Published: January 13, 2024
This is the last in a three-part series on LLM chatbots. The previous articles discussed the power of client-side LLMs and walked you through adding a WebLLM-powered chatbot to a to-do list application.
Some newer devices ship with large language and other AI models right on the device. Chrome has proposed integrating Built-in AI APIs into the browser, with a number of APIs in different stages of development. Many of these APIs are going through the standards process, so that websites can use the same implementation and model to achieve the maximum inference performance.
The Prompt API is one such AI API. To use it, developers are encouraged to sign up for the early preview program. Once accepted, you'll receive instructions on how to enable the Prompt API in browsers. The Prompt API is available in an origin trial for Chrome Extensions, so you can test this API for real extension users.
Shared model access
The Prompt API behaves similarly to WebLLM. However, there is no model selection this time (you have to use the LLM that ships with the browser). When enabling Built-in AI, Chrome downloads Gemini Nano into the browser. This model can then be shared across multiple origins and runs with maximum performance. There is a GitHub issue where a developer has requested to add a model selection feature.
Set up the conversation
You can start the message conversation in the exact same way, but the Prompt API also offers a shorthand syntax to specify the system prompt. Start the language model session using the create()
method on the self.ai.languageModel
property:
const session = await self.ai.languageModel.create({
systemPrompt: `You are a helpful assistant. You will answer questions related
to the user's to-do list. Decline all other requests not related to the user's
todos. This is the to-do list in JSON: ${JSON.stringify(todos)}`,
});
Answer your first question
Instead of having a configuration object for configuring streaming, the Prompt API offers two separate methods:
prompt()
returns the full stringpromptStreaming()
returns an async iterable. In contrast with WebLLM, the Prompt API responds with the full string response, so you don't have to combine the results yourself.
If no other origin has triggered the model download before, your first request may take a very long time while Gemini Nano is downloaded into your browser. If the model is already available, inference starts immediately.

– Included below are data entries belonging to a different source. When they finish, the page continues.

-- ==== Sys2Proof/Decode.lean ====
section
/-! DEFINITION. The block's commands have no instruction words: spec/opcode_table.json gives no row any
bits, so no word spells a command. -/
namespace Sys2Proof

/-- The command that a word spells by the table's bits. No row of the table gives bits, so none is spelt. -/
def decodeTableWord (_nbits _w : Nat) : Option Instr := none

end Sys2Proof
end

const stream = session.promptStreaming("How many open todos do I have?");
for await (const reply of stream) {
console.log(reply);
}
Demo
Summary
Integrating LLMs into applications can significantly enhance the user experience. While cloud services offer higher-quality models and high inference performance regardless of the user's device, on-device solutions, such as WebLLM and Chrome's Prompt API, are offline-capable, improve privacy, and save cost compared to cloud-based alternatives. Try out these new APIs and make your web applications smarter.